Sunday 31 March 2024

Dances with Wolves review

 Number 333 on the top 1000 films of all time is the Kevin Costner's 1990 epic Western 'Dances with Wolves.'

Lieutenant John Dunbar (Kevin Costner) is a soldier in the US Civil War. In 1863, he is assigned to a military post in the American frontier. Instead of finding his assignment, he finds a group of Lakota. There everything he has ever known is flipped on its head.

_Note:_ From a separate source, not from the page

-- ==== Sys2Proof/Laws/Exec.lean ====
section
/-! SUPPORT. What `exec` does with each command: its meaning, one lemma for each constructor. -/

namespace Sys2Proof.Machine

open Sys2Proof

I've never rated Costner much as an actor. He's very wooden and over-the-top. After seeing this, I don't rate him much as a director either. Dances with Wolves was a slow-plodding affair that had no business being three hours long. The film centres on Dunbar's relationship with the Lakota, but they barely feature until an hour in - which was also the first sign of tension.

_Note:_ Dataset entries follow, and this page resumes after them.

/-! ### billF -/

@[simp] theorem State.billF_regs (s : State) (f : BillS → BillS) : (s.billF  f).regs = s.regs := rfl
@[simp] theorem State.billF_arms (s : State) (f : BillS → BillS) : (s.billF  f).arms = s.arms := rfl
@[simp] theorem State.billF_now (s : State) (f : BillS → BillS) : (s.billF  f).now = s.now := rfl
@[simp] theorem State.billF_freeCtr (s : State) (f : BillS → BillS) : (s.billF  f).freeCtr = s.freeCtr := rfl
@[simp] theorem State.billF_pending (s : State) (f : BillS → BillS) : (s.billF  f).pending = s.pending := rfl
@[simp] theorem State.billF_spar (s : State) (f : BillS → BillS) : (s.billF  f).spar = s.spar := rfl
@[simp] theorem State.billF_host (s : State) (f : BillS → BillS) : (s.billF  f).host = s.host := rfl
@[simp] theorem State.billF_slotY (s : State) (f : BillS → BillS) : (s.billF  f).slotY = s.slotY := rfl
@[simp] theorem State.billF_ring (s : State) (f : BillS → BillS) : (s.billF  f).ring = s.ring := rfl
@[simp] theorem State.billF_lines (s : State) (f : BillS → BillS) : (s.billF  f).lines = s.lines := rfl
@[simp] theorem State.billF_drivers (s : State) (f : BillS → BillS) : (s.billF  f).drivers = s.drivers := rfl
@[simp] theorem State.billF_windowClosed (s : State) (f : BillS → BillS) : (s.billF  f).windowClosed = s.windowClosed := rfl
@[simp] theorem State.billF_windowSent (s : State) (f : BillS → BillS) : (s.billF  f).windowSent = s.windowSent := rfl
@[simp] theorem State.billF_stages (s : State) (f : BillS → BillS) : (s.billF  f).stages = s.stages := rfl
@[simp] theorem State.billF_ports (s : State) (f : BillS → BillS) : (s.billF  f).ports = s.ports := rfl
@[simp] theorem State.billF_brn (s : State) (f : BillS → BillS) : (s.billF  f).brn = s.brn := rfl
@[simp] theorem State.billF_brd (s : State) (f : BillS → BillS) : (s.billF  f).brd = s.brd := rfl
@[simp] theorem State.billF_sess (s : State) (f : BillS → BillS) : (s.billF  f).sess = s.sess := rfl
@[simp] theorem State.billF_links (s : State) (f : BillS → BillS) : (s.billF  f).links = s.links := rfl
@[simp] theorem State.billF_splc (s : State) (f : BillS → BillS) : (s.billF  f).splc = s.splc := rfl
@[simp] theorem State.billF_mtrs (s : State) (f : BillS → BillS) : (s.billF  f).mtrs = s.mtrs := rfl
@[simp] theorem State.billF_chans (s : State) (f : BillS → BillS) : (s.billF  f).chans = s.chans := rfl
@[simp] theorem State.billF_phases (s : State) (f : BillS → BillS) : (s.billF  f).phases = s.phases := rfl
@[simp] theorem State.billF_mclkTook (s : State) (f : BillS → BillS) : (s.billF  f).mclkTook = s.mclkTook := rfl
@[simp] theorem State.billF_fineLeft (s : State) (f : BillS → BillS) : (s.billF  f).fineLeft = s.fineLeft := rfl
@[simp] theorem State.billF_pulses (s : State) (f : BillS → BillS) : (s.billF  f).pulses = s.pulses := rfl
@[simp] theorem State.billF_addDue (s : State) (f : BillS → BillS) : (s.billF  f).addDue = s.addDue := rfl
@[simp] theorem State.billF_thrm (s : State) (f : BillS → BillS) : (s.billF  f).thrm = s.thrm := rfl
@[simp] theorem State.billF_lsw (s : State) (f : BillS → BillS) : (s.billF  f).lsw = s.lsw := rfl
@[simp] theorem State.billF_safe (s : State) (f : BillS → BillS) : (s.billF  f).safe = s.safe := rfl
@[simp] theorem State.billF_teth (s : State) (f : BillS → BillS) : (s.billF  f).teth = s.teth := rfl
@[simp] theorem State.billF_blst (s : State) (f : BillS → BillS) : (s.billF  f).blst = s.blst := rfl
@[simp] theorem State.billF_can (s : State) (f : BillS → BillS) : (s.billF  f).can = s.can := rfl
@[simp] theorem State.billF_reel (s : State) (f : BillS → BillS) : (s.billF  f).reel = s.reel := rfl
@[simp] theorem State.billF_key (s : State) (f : BillS → BillS) : (s.billF  f).key = s.key := rfl
@[simp] theorem State.billF_dram (s : State) (f : BillS → BillS) : (s.billF  f).dram = s.dram := rfl
@[simp] theorem State.billF_sram0 (s : State) (f : BillS → BillS) : (s.billF  f).sram0 = s.sram0 := rfl
@[simp] theorem State.billF_sram1 (s : State) (f : BillS → BillS) : (s.billF  f).sram1 = s.sram1 := rfl
@[simp] theorem State.billF_rst (s : State) (f : BillS → BillS) : (s.billF  f).rst = s.rst := rfl
@[simp] theorem State.billF_flash (s : State) (f : BillS → BillS) : (s.billF  f).flash = s.flash := rfl
@[simp] theorem State.billF_rd (s : State) (f : BillS → BillS) (q : Row) (jx : List Nat) : (s.billF  f).rd q jx = s.rd q jx := rfl

/-! ### phaseF -/

@[simp] theorem State.phaseF_regs (s : State) (k : Fin 12) (f : PhaseS → PhaseS) : (s.phaseF k f).regs = s.regs := rfl
@[simp] theorem State.phaseF_arms (s : State) (k : Fin 12) (f : PhaseS → PhaseS) : (s.phaseF k f).arms = s.arms := rfl
@[simp] theorem State.phaseF_now (s : State) (k : Fin 12) (f : PhaseS → PhaseS) : (s.phaseF k f).now = s.now := rfl
@[simp] theorem State.phaseF_freeCtr (s : State) (k : Fin 12) (f : PhaseS → PhaseS) : (s.phaseF k f).freeCtr = s.freeCtr := rfl
@[simp] theorem State.phaseF_pending (s : State) (k : Fin 12) (f : PhaseS → PhaseS) : (s.phaseF k f).pending = s.pending := rfl
@[simp] theorem State.phaseF_spar (s : State) (k : Fin 12) (f : PhaseS → PhaseS) : (s.phaseF k f).spar = s.spar := rfl
@[simp] theorem State.phaseF_host (s : State) (k : Fin 12) (f : PhaseS → PhaseS) : (s.phaseF k f).host = s.host := rfl
@[simp] theorem State.phaseF_slotY (s : State) (k : Fin 12) (f : PhaseS → PhaseS) : (s.phaseF k f).slotY = s.slotY := rfl
@[simp] theorem State.phaseF_ring (s : State) (k : Fin 12) (f : PhaseS → PhaseS) : (s.phaseF k f).ring = s.ring := rfl
@[simp] theorem State.phaseF_lines (s : State) (k : Fin 12) (f : PhaseS → PhaseS) : (s.phaseF k f).lines = s.lines := rfl
@[simp] theorem State.phaseF_drivers (s : State) (k : Fin 12) (f : PhaseS → PhaseS) : (s.phaseF k f).drivers = s.drivers := rfl
@[simp] theorem State.phaseF_windowClosed (s : State) (k : Fin 12) (f : PhaseS → PhaseS) : (s.phaseF k f).windowClosed = s.windowClosed := rfl
@[simp] theorem State.phaseF_windowSent (s : State) (k : Fin 12) (f : PhaseS → PhaseS) : (s.phaseF k f).windowSent = s.windowSent := rfl
@[simp] theorem State.phaseF_stages (s : State) (k : Fin 12) (f : PhaseS → PhaseS) : (s.phaseF k f).stages = s.stages := rfl
@[simp] theorem State.phaseF_ports (s : State) (k : Fin 12) (f : PhaseS → PhaseS) : (s.phaseF k f).ports = s.ports := rfl
@[simp] theorem State.phaseF_brn (s : State) (k : Fin 12) (f : PhaseS → PhaseS) : (s.phaseF k f).brn = s.brn := rfl
@[simp] theorem State.phaseF_brd (s : State) (k : Fin 12) (f : PhaseS → PhaseS) : (s.phaseF k f).brd = s.brd := rfl
@[simp] theorem State.phaseF_sess (s : State) (k : Fin 12) (f : PhaseS → PhaseS) : (s.phaseF k f).sess = s.sess := rfl
@[simp] theorem State.phaseF_links (s : State) (k : Fin 12) (f : PhaseS → PhaseS) : (s.phaseF k f).links = s.links := rfl
@[simp] theorem State.phaseF_splc (s : State) (k : Fin 12) (f : PhaseS → PhaseS) : (s.phaseF k f).splc = s.splc := rfl
@[simp] theorem State.phaseF_mtrs (s : State) (k : Fin 12) (f : PhaseS → PhaseS) : (s.phaseF k f).mtrs = s.mtrs := rfl
@[simp] theorem State.phaseF_chans (s : State) (k : Fin 12) (f : PhaseS → PhaseS) : (s.phaseF k f).chans = s.chans := rfl
@[simp] theorem State.phaseF_mclkTook (s : State) (k : Fin 12) (f : PhaseS → PhaseS) : (s.phaseF k f).mclkTook = s.mclkTook := rfl
@[simp] theorem State.phaseF_fineLeft (s : State) (k : Fin 12) (f : PhaseS → PhaseS) : (s.phaseF k f).fineLeft = s.fineLeft := rfl
@[simp] theorem State.phaseF_pulses (s : State) (k : Fin 12) (f : PhaseS → PhaseS) : (s.phaseF k f).pulses = s.pulses := rfl
@[simp] theorem State.phaseF_addDue (s : State) (k : Fin 12) (f : PhaseS → PhaseS) : (s.phaseF k f).addDue = s.addDue := rfl
@[simp] theorem State.phaseF_bill (s : State) (k : Fin 12) (f : PhaseS → PhaseS) : (s.phaseF k f).bill = s.bill := rfl
@[simp] theorem State.phaseF_thrm (s : State) (k : Fin 12) (f : PhaseS → PhaseS) : (s.phaseF k f).thrm = s.thrm := rfl
@[simp] theorem State.phaseF_lsw (s : State) (k : Fin 12) (f : PhaseS → PhaseS) : (s.phaseF k f).lsw = s.lsw := rfl
@[simp] theorem State.phaseF_safe (s : State) (k : Fin 12) (f : PhaseS → PhaseS) : (s.phaseF k f).safe = s.safe := rfl
@[simp] theorem State.phaseF_teth (s : State) (k : Fin 12) (f : PhaseS → PhaseS) : (s.phaseF k f).teth = s.teth := rfl
@[simp] theorem State.phaseF_blst (s : State) (k : Fin 12) (f : PhaseS → PhaseS) : (s.phaseF k f).blst = s.blst := rfl
@[simp] theorem State.phaseF_can (s : State) (k : Fin 12) (f : PhaseS → PhaseS) : (s.phaseF k f).can = s.can := rfl
@[simp] theorem State.phaseF_reel (s : State) (k : Fin 12) (f : PhaseS → PhaseS) : (s.phaseF k f).reel = s.reel := rfl
@[simp] theorem State.phaseF_key (s : State) (k : Fin 12) (f : PhaseS → PhaseS) : (s.phaseF k f).key = s.key := rfl
@[simp] theorem State.phaseF_dram (s : State) (k : Fin 12) (f : PhaseS → PhaseS) : (s.phaseF k f).dram = s.dram := rfl
@[simp] theorem State.phaseF_sram0 (s : State) (k : Fin 12) (f : PhaseS → PhaseS) : (s.phaseF k f).sram0 = s.sram0 := rfl
@[simp] theorem State.phaseF_sram1 (s : State) (k : Fin 12) (f : PhaseS → PhaseS) : (s.phaseF k f).sram1 = s.sram1 := rfl
@[simp] theorem State.phaseF_rst (s : State) (k : Fin 12) (f : PhaseS → PhaseS) : (s.phaseF k f).rst = s.rst := rfl
@[simp] theorem State.phaseF_flash (s : State) (k : Fin 12) (f : PhaseS → PhaseS) : (s.phaseF k f).flash = s.flash := rfl
@[simp] theorem State.phaseF_rd (s : State) (k : Fin 12) (f : PhaseS → PhaseS) (q : Row) (jx : List Nat) : (s.phaseF k f).rd q jx = s.rd q jx := rfl

/-! ### seF -/

@[simp] theorem State.seF_regs (s : State) (p : Port) (f : SessS → SessS) : (s.seF p f).regs = s.regs := rfl
@[simp] theorem State.seF_arms (s : State) (p : Port) (f : SessS → SessS) : (s.seF p f).arms = s.arms := rfl
@[simp] theorem State.seF_now (s : State) (p : Port) (f : SessS → SessS) : (s.seF p f).now = s.now := rfl
@[simp] theorem State.seF_freeCtr (s : State) (p : Port) (f : SessS → SessS) : (s.seF p f).freeCtr = s.freeCtr := rfl
@[simp] theorem State.seF_pending (s : State) (p : Port) (f : SessS → SessS) : (s.seF p f).pending = s.pending := rfl
@[simp] theorem State.seF_spar (s : State) (p : Port) (f : SessS → SessS) : (s.seF p f).spar = s.spar := rfl
@[simp] theorem State.seF_host (s : State) (p : Port) (f : SessS → SessS) : (s.seF p f).host = s.host := rfl
@[simp] theorem State.seF_slotY (s : State) (p : Port) (f : SessS → SessS) : (s.seF p f).slotY = s.slotY := rfl
@[simp] theorem State.seF_ring (s : State) (p : Port) (f : SessS → SessS) : (s.seF p f).ring = s.ring := rfl
@[simp] theorem State.seF_lines (s : State) (p : Port) (f : SessS → SessS) : (s.seF p f).lines = s.lines := rfl
@[simp] theorem State.seF_drivers (s : State) (p : Port) (f : SessS → SessS) : (s.seF p f).drivers = s.drivers := rfl
@[simp] theorem State.seF_windowClosed (s : State) (p : Port) (f : SessS → SessS) : (s.seF p f).windowClosed = s.windowClosed := rfl
@[simp] theorem State.seF_windowSent (s : State) (p : Port) (f : SessS → SessS) : (s.seF p f).windowSent = s.windowSent := rfl
@[simp] theorem State.seF_stages (s : State) (p : Port) (f : SessS → SessS) : (s.seF p f).stages = s.stages := rfl
@[simp] theorem State.seF_ports (s : State) (p : Port) (f : SessS → SessS) : (s.seF p f).ports = s.ports := rfl
@[simp] theorem State.seF_brn (s : State) (p : Port) (f : SessS → SessS) : (s.seF p f).brn = s.brn := rfl
@[simp] theorem State.seF_brd (s : State) (p : Port) (f : SessS → SessS) : (s.seF p f).brd = s.brd := rfl
@[simp] theorem State.seF_links (s : State) (p : Port) (f : SessS → SessS) : (s.seF p f).links = s.links := rfl
@[simp] theorem State.seF_splc (s : State) (p : Port) (f : SessS → SessS) : (s.seF p f).splc = s.splc := rfl
@[simp] theorem State.seF_mtrs (s : State) (p : Port) (f : SessS → SessS) : (s.seF p f).mtrs = s.mtrs := rfl
@[simp] theorem State.seF_chans (s : State) (p : Port) (f : SessS → SessS) : (s.seF p f).chans = s.chans := rfl
@[simp] theorem State.seF_phases (s : State) (p : Port) (f : SessS → SessS) : (s.seF p f).phases = s.phases := rfl
@[simp] theorem State.seF_mclkTook (s : State) (p : Port) (f : SessS → SessS) : (s.seF p f).mclkTook = s.mclkTook := rfl
@[simp] theorem State.seF_fineLeft (s : State) (p : Port) (f : SessS → SessS) : (s.seF p f).fineLeft = s.fineLeft := rfl
@[simp] theorem State.seF_pulses (s : State) (p : Port) (f : SessS → SessS) : (s.seF p f).pulses = s.pulses := rfl
@[simp] theorem State.seF_addDue (s : State) (p : Port) (f : SessS → SessS) : (s.seF p f).addDue = s.addDue := rfl
@[simp] theorem State.seF_bill (s : State) (p : Port) (f : SessS → SessS) : (s.seF p f).bill = s.bill := rfl
@[simp] theorem State.seF_thrm (s : State) (p : Port) (f : SessS → SessS) : (s.seF p f).thrm = s.thrm := rfl
@[simp] theorem State.seF_lsw (s : State) (p : Port) (f : SessS → SessS) : (s.seF p f).lsw = s.lsw := rfl
@[simp] theorem State.seF_safe (s : State) (p : Port) (f : SessS → SessS) : (s.seF p f).safe = s.safe := rfl
@[simp] theorem State.seF_teth (s : State) (p : Port) (f : SessS → SessS) : (s.seF p f).teth = s.teth := rfl
@[simp] theorem State.seF_blst (s : State) (p : Port) (f : SessS → SessS) : (s.seF p f).blst = s.blst := rfl
@[simp] theorem State.seF_can (s : State) (p : Port) (f : SessS → SessS) : (s.seF p f).can = s.can := rfl
@[simp] theorem State.seF_reel (s : State) (p : Port) (f : SessS → SessS) : (s.seF p f).reel = s.reel := rfl
@[simp] theorem State.seF_key (s : State) (p : Port) (f : SessS → SessS) : (s.seF p f).key = s.key := rfl
@[simp] theorem State.seF_dram (s : State) (p : Port) (f : SessS → SessS) : (s.seF p f).dram = s.dram := rfl
@[simp] theorem State.seF_sram0 (s : State) (p : Port) (f : SessS → SessS) : (s.seF p f).sram0 = s.sram0 := rfl
@[simp] theorem State.seF_sram1 (s : State) (p : Port) (f : SessS → SessS) : (s.seF p f).sram1 = s.sram1 := rfl
@[simp] theorem State.seF_rst (s : State) (p : Port) (f : SessS → SessS) : (s.seF p f).rst = s.rst := rfl
@[simp] theorem State.seF_flash (s : State) (p : Port) (f : SessS → SessS) : (s.seF p f).flash = s.flash := rfl
@[simp] theorem State.seF_rd (s : State) (p : Port) (f : SessS → SessS) (q : Row) (jx : List Nat) : (s.seF p f).rd q jx = s.rd q jx := rfl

How Dances with Wolves won the Best Picture Oscar is beyond me. How it beat out brilliant films like Awakenings or Goodfellas is even more stupefying. And don't even get me started on Costner being nominated for Best Actor. His constant narration slowed the film to an absolute crawl. He logs all his interactions with the Lakota in a journal. This is accompanied by the slowest, most monotonous, expository voice-over known to man. We see something on screen, and, for some reason, Costner felt the need to over-explain it ad infiniteum. 

It made everything very on-the-nose. It would have been much better if the audience had been left to figure things out for themselves.

Dunbar wasn't an interesting character to follow at all. I was far more interested in the dynamics of the Lakota tribe. It would have been more interesting if the film had been told from their perspective rather than from a tepid soldier who loves the sound of his own voice.

I did not care for Dances with Wolves. It was an overly-long, tedious affair. And how it was the 1990 Best Picture winner is a complete mystery.